Pakistan: the Aftermath
Arranged marriages can be a messy business. Designed principally as a means of accumulating wealth, circumventing undesirable flirtations or transcending clandestine love affairs, they often don’t work. Where both parties are known to loathe each other, only a rash parent, desensitised by the thought of short-term gain, will continue with the process knowing full well that it will end in misery and possibly violence. That this is equally true in political life became clear in the recent attempt by Washington to tie Benazir Bhutto to Pervez Musharraf. The single, strong parent in this case was a desperate state department – with John Negroponte as the ghoulish go-between and Gordon Brown as the blushing bridesmaid – fearful that if it did not push this through both parties might soon be too old for recycling."
I wrote this opening paragraph in a lengthy essay for the London Review of Books earlier this month. That the violence would come so soon afterwards took me aback. The first shock of Benazir Bhutto’s killing is now receding and it’s necessary to evaluate the likely outcome dispassionately, avoiding the piety that occupies so much space in the global media. Virtually everything being written or shown on television screens is specious and designed to avoid discussing the real issues at stake.

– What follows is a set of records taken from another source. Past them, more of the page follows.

-- ==== Sys2Proof/WellFormed.lean ====
section
/-! DEFINITION. Which commands are well-formed: every operand within the range that the rule of its field gives it. -/

namespace Sys2Proof

open Machine

/-- A link position of a part (R14, R147, R162). -/
def posWf (p : Part) (n : Nat) : Bool := decide (n < if p = .fd then 80 else 16)

/-- A mailbox submission (R365): one of eight mailboxes, an 8-bit TAG, at most 256 argument bytes. -/
def Machine.MbGo.wf (m : MbGo) : Bool := decide (m.box < 8) && decide (m.tag < 256) && decide (m.args.length ≤ 256)

/-- A bell word (R241). -/
def Machine.BellWord.wf (w : BellWord) : Bool :=
  decide (w.bellNo < 2 ^ 48) && decide (w.job < 64) && decide (w.kind < 16) && decide (w.floor < 256) && decide (w.closeHwm < 2 ^ 32) && decide (w.stepEpoch < 65536)

/-- A stage condition (R285, R378): at most 16 channels. -/
def Machine.StageCond.wf (c : StageCond) : Bool :=
  match c with
  | .tierBTrained channels _ => decide (channels < 65536)
  | _ => true

/-- The width of a slate access in bytes (R54, R419). -/
def sizeWf (n : Nat) : Bool := n == 1 || n == 2 || n == 4 || n == 8 || n == 16

/-- The HT80 of a coarse clock edge (R88). -/
def coarseWf (n : Nat) : Bool := decide (n < 2 ^ 80)

/-- A TDC with its twin (R90): 32 channels, a timing block, the lane of a link position. -/
def Machine.TdcAt.wf (a : TdcAt) : Bool :=
  match a with
  | .channel n => decide (n < 32)
  | .timing _ => true
  | .lane p n => posWf p n

/-- A PTP message (R77): the ranges of its fields. -/
def Machine.PtpMsg.wf (x : PtpMsg) : Bool :=
  decide (x.domain < 256) && decide (x.transport < 3) && decide (x.tai < 2 ^ 64) && decide (x.master.clockClass < 256) && decide (x.master.identity < 2 ^ 64)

Why were Bush, Negroponte and their British acolytes so determined to fix the crisis in Pakistan in this fashion? What did they think it would achieve? What brave new world did they envisage?

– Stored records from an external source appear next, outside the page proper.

/-- EMERGENCY_START, EMERGENCY_END, PWR_READ, PWR_JOB_SET, PWR_RECESS, PWR_RESUME (R334, R335, R339, R342, R348). -/
def Obligations.EmergenciesAndShaperCommands : Prop :=
  (∀ (temp : Int) (s : State), (s.unit .sc).emerg.conds = 0 →
      Gives (.emergencyStart .sc true temp) s fun t => (t.unit .sc).emerg.conds = 1 ∧ (t.unit .sc).emerg.startHt = s.ht .sc ∧ t.get .sc Rg.SPWR_PM_EMERG = 1 ∧ t.get .sc Rg.SPIN_PM_EMERG = 1 ∧ t.get .sc Rg.FLT_CLASS = 0x60)
  ∧ (∀ (temp : Int) (s : State), (s.unit .sc).emerg.conds ≠ 0 →
      Gives (.emergencyEnd .sc false temp) s fun t => (t.unit .sc).emerg.conds = 0 ∧ (t.unit .sc).emerg.endNow = some s.now ∧ t.get .sc Rg.SPWR_PM_EMERG = 0 ∧ t.get .sc Rg.SPIN_PM_EMERG = 0)
  ∧ (∀ (m : MbGo) (s : State), MbReady m 3 none 0 s → m.part = .fd → s.dist.variant = .vxd2880 → s.isActiveRoot = true →
      Gives (.pwrRead m) s fun t => Result m (packFields 0 ([(8, s.get .fd Rg.PWRH_POWER_LO + 2 ^ 32 * s.get .fd Rg.PWRH_POWER_HI), (4, s.get .fd Rg.PWRH_DIES), (1, s.get .fd Rg.PWRS_UF_NOW), (1, s.dist.power.cap), (1, ofBool s.frozen),
          (1, s.get .fd Rg.PWRS_EMERGENCY)] ++ ((List.range 64).map fun j => [(1, s.get .fd (Rg.PJ_LEVEL_OUT j)), (1, s.get .fd (Rg.PJ_PHASE j))]).flatten)) s t ∧ Only .fd true mbKeys s t)
  ∧ (∀ (m : MbGo) (j : Nat) (s : State), MbReady m 3 (some (m.argAt (1 :: List.replicate 16 1) 0)) 17 s → m.part = .fd → s.dist.variant = .vxd2880 → s.isActiveRoot = true → m.argAt (1 :: List.replicate 16 1) 0 = j → j < 64 →
      s.get .fd (Rg.JH_CREATED j) = 1 → cadenceOk ((m.args.drop 1).take 16) = true → s.bellLive j = false →
      Gives (.pwrJobSet m) s fun t => Answered m 0 t ∧ t.pj j = { s.pj j with cad := (m.args.drop 1).take 16 })
  ∧ (∀ (m : MbGo) (j : Nat) (s : State), MbReady m 3 (some (m.argAt [1] 0)) 1 s → m.part = .fd → s.dist.variant = .vxd2880 → s.isActiveRoot = true → m.argAt [1] 0 = j → j < 64 →
      s.get .fd (Rg.JH_CREATED j) = 1 → (s.pj j).recess = false →
      Gives (.pwrRecess m) s fun t => Answered m 0 t ∧ t.pj j = { s.pj j with ask := true })
  ∧ (∀ (m : MbGo) (j : Nat) (s : State), MbReady m 3 (some (m.argAt [1] 0)) 1 s → m.part = .fd → s.dist.variant = .vxd2880 → s.isActiveRoot = true → m.argAt [1] 0 = j → j < 64 →
      s.get .fd (Rg.JH_CREATED j) = 1 → (s.pj j).recess = true →
      Gives (.pwrResume m) s fun t => Answered m 0 t ∧ t.pj j = { s.pj j with resume := true })

/-- ROOT_STATE_SEND, ROOT_STATE, ROOT_PROMOTE, STANDBY_PROMOTE, ROOT_DEMOTE (R405 to R408, R417, R418). -/
def Obligations.RootsReportAndChangeRoles : Prop :=
  (∀ (s : State), s.role = 3 → s.beat .fd % 64 = 0 → SMap.find 7 s.fd.lastDone ≠ some (s.beat .fd) → s.linkUp .fd 64 = true → s.linkUp .fd 65 = true →
      Gives .rootStateSend s fun t => ∀ n, n = 64 ∨ n = 65 →
        (t.link .fd n).tunnel = (s.link .fd n).tunnel ++ [.rootState (s.lstate .fd 64) (s.lstate .fd 65) (s.link .fd 64).leftHt32 (s.link .fd 65).leftHt32 (s.get .fd Rg.PROM_PROMO_SEQ)])
  ∧ (∀ (n u0 u1 l0 l1 q : Nat) (s : State), s.role = 1 ∨ s.role = 2 →
      Gives (.rootState n u0 u1 l0 l1 q) s fun t => t.dist.hall = { s.dist.hall with rootStates := SMap.set n (u0, u1, l0, l1, s.beat .fd) s.dist.hall.rootStates, otherPromo := some q }
        ∧ Regs (fun k => k = Rg.PROM_MIRROR_SILENT.key ∨ k = Rg.PROM_MID_MAJORITY.key ∨ k = Rg.PROM_MIDS_LINKED.key ∨ k = Rg.PROM_MIDS_LOST.key) s t)
  ∧ (∀ (b : Nat) (s : State), s.role = 2 → s.dist.hall.promoteAt = some b → b < s.beat .fd → s.dist.mirrorTt.changes = [] → (∀ e ∈ s.dist.hall.jobs, e.1 < 64) →
      Gives .standbyPromote s fun t => t.role = 1 ∧ t.get .fd Rg.PROM_PROMO_SEQ = (s.get .fd Rg.PROM_PROMO_SEQ + 1) % 256 ∧ t.get .fd Rg.FSUM_PROMOTED = 1 ∧ t.dist.hall.promoteAt = none)
  ∧ (∀ (q : Nat) (s : State), s.isActiveRoot = true → s.dist.hall.otherPromo = some q → laterThan 8 (q % 256) (s.get .fd Rg.PROM_PROMO_SEQ) = true →
      Gives .rootDemote s fun t => t.role = 2 ∧ t.get .fd Rg.FSUM_DEMOTED = 1 ∧ t.get .fd Rg.SB_MIRRORED = 0 ∧ t.get .fd Rg.SB_MIRROR_SYNC = 0 ∧ t.dist.hall = { s.dist.hall with otherPromo := none })
  ∧ (∀ (m : MbGo) (s : State), MbReady m 2 none 0 s → m.part = .fd → s.dist.variant = .vxd2880 → s.role = 2 → (∀ n, 68 ≤ n → n ≤ 71 → s.lstate .fd n ≠ 3) →
      Gives (.rootPromote m) s fun t => Answered m 0 t ∧ t.dist = { s.dist with hall := { s.dist.hall with promoteAt := some (s.beat .fd) } })

/-- DRILL_MOMENT, DRILL_END, DRILL_NOW, DRILL_READ, SELFTEST, SELFTEST_RUN, FAULT_READ (R398, R402, R409 to R414, R418). -/
def Obligations.DrillsAndSelfTests : Prop :=
  (∀ (target : Nat) (other idle pe : Bool) (s : State), s.role = 4 → s.get .fd Rg.DRL_DRILL_EN = 1 → s.nextDrill target other idle = some 3 →
      Gives (.drillMoment target other idle pe) s fun t => t.get .fd Rg.DRL_RUNNING = 1 ∧ t.get .fd Rg.DRL_RUNNING_TYPE = 3
        ∧ t.dist.spare = { s.dist.spare with nextType := 4, running := some { type := 3, target := target, ht32 := s.ht32 .fd, until_ := s.now + 1000000 }, drillSeen := 0, drillDue := false, forceMismatch := true })
  ∧ (∀ (target : Nat) (other idle : Bool) (s : State), s.role = 4 → s.get .fd Rg.DRL_DRILL_EN = 1 → s.nextDrill target other idle = none →
      Gives (.drillMoment target other idle true) s fun t => t.get .fd Rg.DRL_SKIP_CNT = sat 16 (s.get .fd Rg.DRL_SKIP_CNT + 1) ∧ t.get .fd Rg.DRL_LAST_RESULT = 3
        ∧ t.dist.spare = { s.dist.spare with drillDue := false, drillLog := ((s.dist.spare.nextType, target, s.ht32 .fd, 3) :: s.dist.spare.drillLog).take 16 })
  ∧ (∀ (d : Drill) (seen : Bool) (s : State), s.dist.spare.running = some d → s.drillGates = true → s.drillPasses d seen = true →
      Gives (.drillEnd seen false) s fun t => t.get .fd Rg.DRL_RUNNING = 0 ∧ t.get .fd Rg.DRL_RUNNING_TYPE = 7 ∧ t.get .fd Rg.DRL_LAST_RESULT = 0 ∧ t.get .fd Rg.DRL_DONE_CNT = sat 16 (s.get .fd Rg.DRL_DONE_CNT + 1)
        ∧ t.dist.spare = { s.dist.spare with forceMismatch := false, drillSeen := 0, running := none, drillLog := ((d.type, d.target, d.ht32, 0) :: s.dist.spare.drillLog).take 16 })
  ∧ (∀ (d : Drill) (seen : Bool) (s : State), s.dist.spare.running = some d →
      Gives (.drillEnd seen true) s fun t => t.get .fd Rg.DRL_RUNNING = 0 ∧ t.get .fd Rg.DRL_RUNNING_TYPE = 7 ∧ t.get .fd Rg.DRL_LAST_RESULT = 2 ∧ t.get .fd Rg.DRL_DONE_CNT = sat 16 (s.get .fd Rg.DRL_DONE_CNT + 1)
        ∧ t.dist.spare = { s.dist.spare with forceMismatch := false, drillSeen := 0, running := none, drillLog := ((d.type, d.target, d.ht32, 2) :: s.dist.spare.drillLog).take 16 })
  ∧ (∀ (m : MbGo) (target : Nat) (other : Bool) (s : State), MbReady m 4 none 8 s → m.part = .fd → m.argAt [1, 4] 0 = 3 → m.argAt [1, 4] 1 = target → s.drillGates = true → s.roleUp .fd 4 = true → s.dist.spare.running = none →
      (∀ j < 64, s.get .fd (Rg.JH_MEMBERS j) ≠ 0 → bit (s.get .fd (Rg.JD_CONSENT j)) 3 = true) → s.role = 4 → 2 ≤ s.usablePipes.length →
      Gives (.drillNow m other true) s fun t => Answered m 0 t ∧ t.get .fd Rg.DRL_RUNNING = 1 ∧ t.get .fd Rg.DRL_RUNNING_TYPE = 3
        ∧ t.dist.spare = { s.dist.spare with running := some { type := 3, target := target, ht32 := s.ht32 .fd, until_ := s.now + 1000000 }, drillSeen := 0, drillDue := false, forceMismatch := true })
  ∧ (∀ (m : MbGo) (s : State), MbReady m (if m.part = .fd then 4 else 0) none 0 s →
      Gives (.drillRead m) s fun t => Listed m [] ((if m.part = .fd then s.dist.spare.drillLog else []).map fun d => [(1, d.1), (4, d.2.1), (4, d.2.2.1), (1, d.2.2.2)]) s t)
  ∧ (∀ (m : MbGo) (k i : Nat) (s : State), MbReady m (if m.part = .fd then 4 else 1) none 2 s → m.argAt [1, 1] 0 = k → m.argAt [1, 1] 1 = i → k ≤ 2 → i < s.testUnits m.part k →
      Gives (.selftest m) s fun t => Answered m 0 t
        ∧ (t.unit m.part).tests = SMap.set k (match SMap.find k (s.unit m.part).tests with | none => i | some j => if j = i then i else 255) (s.unit m.part).tests)
  ∧ (∀ (p : Part) (i : Nat) (s : State), SMap.find 1 (s.unit p).tests = some i → i < s.testUnits p 1 → s.get p (Rg.LINK_SPARE_MAP (sparePos p i)) = 127 →
      Gives (.selftestRun p 1 i false) s fun t => (t.link p (sparePos p i)).faulty = true ∧ (t.unit p).tests = SMap.erase 1 (s.unit p).tests ∧ SMap.get 0 (256 + i) (t.unit p).tested = s.now)
  ∧ (∀ (m : MbGo) (i : Nat) (s : State), MbReady m 0 none 1 s → m.argAt [1] 0 = i →
      Gives (.faultRead m) s fun t => Listed m [] ((((s.unit m.part).faults.drop i).take 12).map fun e => [(2, e.cls), (1, e.act), (4, e.obj), (4, e.ht32)]) s t)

Virtually all their assumptions are based on facts that are systematically and selectively pruned, distorted or overstated. The aim is to avoid all Western responsibility for the present crisis. Since all this is endlessly repeated with minor variations by the global media networks, it is worth treating each major theme in turn.
Pakistan is a nuclear state, the only Muslim country to test and possess nuclear weapons. There is a danger that if the jihadisal-Qaeda were to gain control of these weapons they could unleash a nuclear holocaust. Musharraf has to be supported because he is staunchly opposed to this possibility.

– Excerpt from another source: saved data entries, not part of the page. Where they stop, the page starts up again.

-- ==== Sys2Proof/Laws/ActsOps.lean ====
section
/-! SUPPORT. One lemma an operation: what it keeps (Acts, Keep). -/

namespace Sys2Proof.Machine

open Sys2Proof

set_option linter.unusedTactic false
set_option linter.unreachableTactic false
set_option linter.unusedVariables false

variable {quiet : Bool}

theorem putFlag_acts (p : Part) (f : Field) (b : Bool) (s : State) : Acts p quiet s (State.putFlag p f b s) := by
  unfold State.putFlag
  repeat' first
    | fail_if_no_progress extract_lets
    | (with_reducible apply Acts.ite) <;> intro _
    | with_reducible apply Acts.refl
    | with_reducible assumption
    | with_reducible apply put_trans
    | dsimp -zeta only
theorem putFlag_trans {p : Part} {f : Field} {b : Bool} {s : State} {s₀ : State} (h₀ : Acts p quiet s₀ s) : Acts p quiet s₀ (State.putFlag p f b s) := h₀.trans (putFlag_acts ..)
theorem putFlag_keep {p : Part} {f : Field} {b : Bool} {s : State} {s₀ : State} (h₀ : Keep quiet s₀ s) : Keep quiet s₀ (State.putFlag p f b s) := h₀.trans (putFlag_acts ..).keep

theorem putS_acts (p : Part) (f : Field) (i : Int) (s : State) : Acts p quiet s (State.putS p f i s) := by
  unfold State.putS
  repeat' first
    | fail_if_no_progress extract_lets
    | (with_reducible apply Acts.ite) <;> intro _
    | with_reducible apply Acts.refl
    | with_reducible assumption
    | with_reducible apply put_trans
    | dsimp -zeta only
theorem putS_trans {p : Part} {f : Field} {i : Int} {s : State} {s₀ : State} (h₀ : Acts p quiet s₀ s) : Acts p quiet s₀ (State.putS p f i s) := h₀.trans (putS_acts ..)
theorem putS_keep {p : Part} {f : Field} {i : Int} {s : State} {s₀ : State} (h₀ : Keep quiet s₀ s) : Keep quiet s₀ (State.putS p f i s) := h₀.trans (putS_acts ..).keep

theorem bump_acts (p : Part) (f : Field) (s : State) (n : Nat) : Acts p quiet s (State.bump p f s n) := by
  unfold State.bump
  repeat' first
    | fail_if_no_progress extract_lets
    | (with_reducible apply Acts.ite) <;> intro _
    | with_reducible apply Acts.refl
    | with_reducible assumption
    | with_reducible apply put_trans
    | dsimp -zeta only
theorem bump_trans {p : Part} {f : Field} {s : State} {n : Nat} {s₀ : State} (h₀ : Acts p quiet s₀ s) : Acts p quiet s₀ (State.bump p f s n) := h₀.trans (bump_acts ..)
theorem bump_keep {p : Part} {f : Field} {s : State} {n : Nat} {s₀ : State} (h₀ : Keep quiet s₀ s) : Keep quiet s₀ (State.bump p f s n) := h₀.trans (bump_acts ..).keep

theorem setLink_acts (p : Part) (n : Nat) (l : Link) (s : State) : Acts p quiet s (State.setLink p n l s) := by
  unfold State.setLink
  repeat' first
    | fail_if_no_progress extract_lets
    | (with_reducible apply Acts.ite) <;> intro _
    | with_reducible apply Acts.refl
    | with_reducible assumption
    | with_reducible apply setUnit_trans
    | dsimp -zeta only
theorem setLink_trans {p : Part} {n : Nat} {l : Link} {s : State} {s₀ : State} (h₀ : Acts p quiet s₀ s) : Acts p quiet s₀ (State.setLink p n l s) := h₀.trans (setLink_acts ..)
theorem setLink_keep {p : Part} {n : Nat} {l : Link} {s : State} {s₀ : State} (h₀ : Keep quiet s₀ s) : Keep quiet s₀ (State.setLink p n l s) := h₀.trans (setLink_acts ..).keep

theorem modLink_acts (p : Part) (n : Nat) (f : Link → Link) (s : State) : Acts p quiet s (State.modLink p n f s) := by
  unfold State.modLink
  repeat' first
    | fail_if_no_progress extract_lets
    | (with_reducible apply Acts.ite) <;> intro _
    | with_reducible apply Acts.refl
    | with_reducible assumption
    | with_reducible apply setLink_trans
    | dsimp -zeta only
theorem modLink_trans {p : Part} {n : Nat} {f : Link → Link} {s : State} {s₀ : State} (h₀ : Acts p quiet s₀ s) : Acts p quiet s₀ (State.modLink p n f s) := h₀.trans (modLink_acts ..)
theorem modLink_keep {p : Part} {n : Nat} {f : Link → Link} {s : State} {s₀ : State} (h₀ : Keep quiet s₀ s) : Keep quiet s₀ (State.modLink p n f s) := h₀.trans (modLink_acts ..).keep

theorem setFw_acts (p : Part) (fw : FwSt) (s : State) : Acts p quiet s (State.setFw p fw s) := by
  unfold State.setFw
  repeat' first
    | fail_if_no_progress extract_lets
    | (with_reducible apply Acts.ite) <;> intro _
    | with_reducible apply Acts.refl
    | with_reducible assumption
    | with_reducible apply setUnit_trans
    | dsimp -zeta only
theorem setFw_trans {p : Part} {fw : FwSt} {s : State} {s₀ : State} (h₀ : Acts p quiet s₀ s) : Acts p quiet s₀ (State.setFw p fw s) := h₀.trans (setFw_acts ..)
theorem setFw_keep {p : Part} {fw : FwSt} {s : State} {s₀ : State} (h₀ : Keep quiet s₀ s) : Keep quiet s₀ (State.setFw p fw s) := h₀.trans (setFw_acts ..).keep

theorem setStart_acts (p : Part) (st : StartSt) (s : State) : Acts p quiet s (State.setStart p st s) := by
  unfold State.setStart
  repeat' first
    | fail_if_no_progress extract_lets
    | (with_reducible apply Acts.ite) <;> intro _
    | with_reducible apply Acts.refl
    | with_reducible assumption
    | with_reducible apply setUnit_trans
    | dsimp -zeta only
theorem setStart_trans {p : Part} {st : StartSt} {s : State} {s₀ : State} (h₀ : Acts p quiet s₀ s) : Acts p quiet s₀ (State.setStart p st s) := h₀.trans (setStart_acts ..)
theorem setStart_keep {p : Part} {st : StartSt} {s : State} {s₀ : State} (h₀ : Keep quiet s₀ s) : Keep quiet s₀ (State.setStart p st s) := h₀.trans (setStart_acts ..).keep

theorem setSlate_acts (p : Part) (sl : SlateSt) (s : State) : Acts p quiet s (State.setSlate p sl s) := by
  unfold State.setSlate
  repeat' first
    | fail_if_no_progress extract_lets
    | (with_reducible apply Acts.ite) <;> intro _
    | with_reducible apply Acts.refl
    | with_reducible assumption
    | with_reducible apply setUnit_trans
    | dsimp -zeta only
theorem setSlate_trans {p : Part} {sl : SlateSt} {s : State} {s₀ : State} (h₀ : Acts p quiet s₀ s) : Acts p quiet s₀ (State.setSlate p sl s) := h₀.trans (setSlate_acts ..)
theorem setSlate_keep {p : Part} {sl : SlateSt} {s : State} {s₀ : State} (h₀ : Keep quiet s₀ s) : Keep quiet s₀ (State.setSlate p sl s) := h₀.trans (setSlate_acts ..).keep

theorem setHall_acts (h : HallSt) (s : State) : Acts .fd quiet s (State.setHall h s) := by
  unfold State.setHall
  repeat' first
    | fail_if_no_progress extract_lets
    | (with_reducible apply Acts.ite) <;> intro _
    | with_reducible apply Acts.refl
    | with_reducible assumption
    | with_reducible apply setDist_trans
    | dsimp -zeta only
theorem setHall_trans {h : HallSt} {s : State} {s₀ : State} (h₀ : Acts .fd quiet s₀ s) : Acts .fd quiet s₀ (State.setHall h s) := h₀.trans (setHall_acts ..)
theorem setHall_keep {h : HallSt} {s : State} {s₀ : State} (h₀ : Keep quiet s₀ s) : Keep quiet s₀ (State.setHall h s) := h₀.trans (setHall_acts ..).keep

theorem setArch_acts (a : Archive) (s : State) : Acts .fd quiet s (State.setArch a s) := by
  unfold State.setArch
  repeat' first
    | fail_if_no_progress extract_lets
    | (with_reducible apply Acts.ite) <;> intro _
    | with_reducible apply Acts.refl
    | with_reducible assumption
    | with_reducible apply setDist_trans
    | dsimp -zeta only
theorem setArch_trans {a : Archive} {s : State} {s₀ : State} (h₀ : Acts .fd quiet s₀ s) : Acts .fd quiet s₀ (State.setArch a s) := h₀.trans (setArch_acts ..)
theorem setArch_keep {a : Archive} {s : State} {s₀ : State} (h₀ : Keep quiet s₀ s) : Keep quiet s₀ (State.setArch a s) := h₀.trans (setArch_acts ..).keep

theorem setSpare_acts (a : SpareSt) (s : State) : Acts .fd quiet s (State.setSpare a s) := by
  unfold State.setSpare
  repeat' first
    | fail_if_no_progress extract_lets
    | (with_reducible apply Acts.ite) <;> intro _
    | with_reducible apply Acts.refl
    | with_reducible assumption
    | with_reducible apply setDist_trans
    | dsimp -zeta only
theorem setSpare_trans {a : SpareSt} {s : State} {s₀ : State} (h₀ : Acts .fd quiet s₀ s) : Acts .fd quiet s₀ (State.setSpare a s) := h₀.trans (setSpare_acts ..)
theorem setSpare_keep {a : SpareSt} {s : State} {s₀ : State} (h₀ : Keep quiet s₀ s) : Keep quiet s₀ (State.setSpare a s) := h₀.trans (setSpare_acts ..).keep

theorem setSb_acts (b : StudBook) (s : State) : Acts .fd quiet s (State.setSb b s) := by
  unfold State.setSb
  repeat' first
    | fail_if_no_progress extract_lets
    | (with_reducible apply Acts.ite) <;> intro _
    | with_reducible apply Acts.refl
    | with_reducible assumption
    | with_reducible apply setDist_trans
    | dsimp -zeta only
theorem setSb_trans {b : StudBook} {s : State} {s₀ : State} (h₀ : Acts .fd quiet s₀ s) : Acts .fd quiet s₀ (State.setSb b s) := h₀.trans (setSb_acts ..)
theorem setSb_keep {b : StudBook} {s : State} {s₀ : State} (h₀ : Keep quiet s₀ s) : Keep quiet s₀ (State.setSb b s) := h₀.trans (setSb_acts ..).keep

It’s worth remembering that Pakistan perfected its nuclear device during the Eighties under the dictatorship of General Zia-ul Haq, a valued ally of the West and central to its then war against the Evil Empire (the Soviet Union) in Afghanistan. The United States was so obsessed with punishing the Russians that it did so by both organising a global jihadi network to recruit militants to fight the holy war in Afghanistan and turning a blind eye to Pakistan’s hardly secret construction of a nuclear facility.
The nuclear facility is under very tight military control. There is no way any extremist group could gain control of this in the face of an army half a million strong. The only way any religious extremists could achieve state power is if the Army wanted this to happen. But as the Pentagon and the DIA know full well, the Pakistani military command structure has never been broken and that the generals are heavily dependent on US funds and weaponry. The Pakistan Army invoices Centcom in Florida each month for its activities on the Pak-Afghan border. It is the military as an institution that delivers the goods, not individual generals. Musharraf has no legitimacy left since he discarded his uniform. Hence Bush’s insistence that the elections go ahead despite a mass boycott, imprisoned judges, a neutered media, key politicians under house arrest and the public execution of Ms Bhutto. If only Benazir decided to boycott the elections (it would have meant a break with Washington), she would still have been alive.
Pakistan is a failed state. It is on the verge of collapse and waiting in the wings are angry, determined jihadis. Hence the need for a non-religious alternative and the grooming of Benazir Bhutto to help Musharraf acquire some badly-needed legitimacy.
Pakistan is not a ‘failed state’ in the sense of the Congo or Rwanda. It is a dysfunctional state and has been in this situation for almost four decades. Sometimes the situation is better and sometimes worse. At the heart of this dysfunctionality is the country’s domination by the Army and each successive period of military rule has made things worse. It is this that has prevented political stability and the emergence of stable institutions. Here the United States bears direct responsibility since it has always regarded the military as the only institution in the country it can do business with and this is still the case. This is the rock that has diverted admittedly choppy waters into a headlong torrent. Economically the country is lop-sided with a corrupt and ultra-rich elite, but surely this is perfect for the Washington Consensus. And the World Bank has been full of praise for the economic policies of Musharraf.
The latest crisis is a direct result of the NATO occupation and war in Afghanistan which has destabilised Pakistan’s North-West frontier and created a crisis of conscience inside the Army. There is much unhappiness at being paid to kill fellow Muslims in the tribal areas that border both Afghanistan and Pakistan. The arrogant behaviour of NATO soldiers has hardly helped matters in either country. Sending US troops to train the Pakistan military in counter-insurgency is likely to inflame passions further. Afghanistan can only be stabilised via a regional agreement involving India, Russia, Iran and Pakistan, coupled with the total withdrawal of all NATO troops. It is US attempts to avoid this that enhance the crisis in both countries.
Musharraf has failed as a US pointman in Pakistan. His failure to protect Benazir Bhutto has not gone down well in Washington and they could dump him within the next year and pin their hopes on General Ashraf Kiyani, who replaced Musharraf as Army chief. It’s less easy to find a substitute for Benazir. The Sharif brothers are not as reliable and far too embedded with the Saudis. The elections will be royally rigged and thus lack any real legitimacy. The dark night is far from over.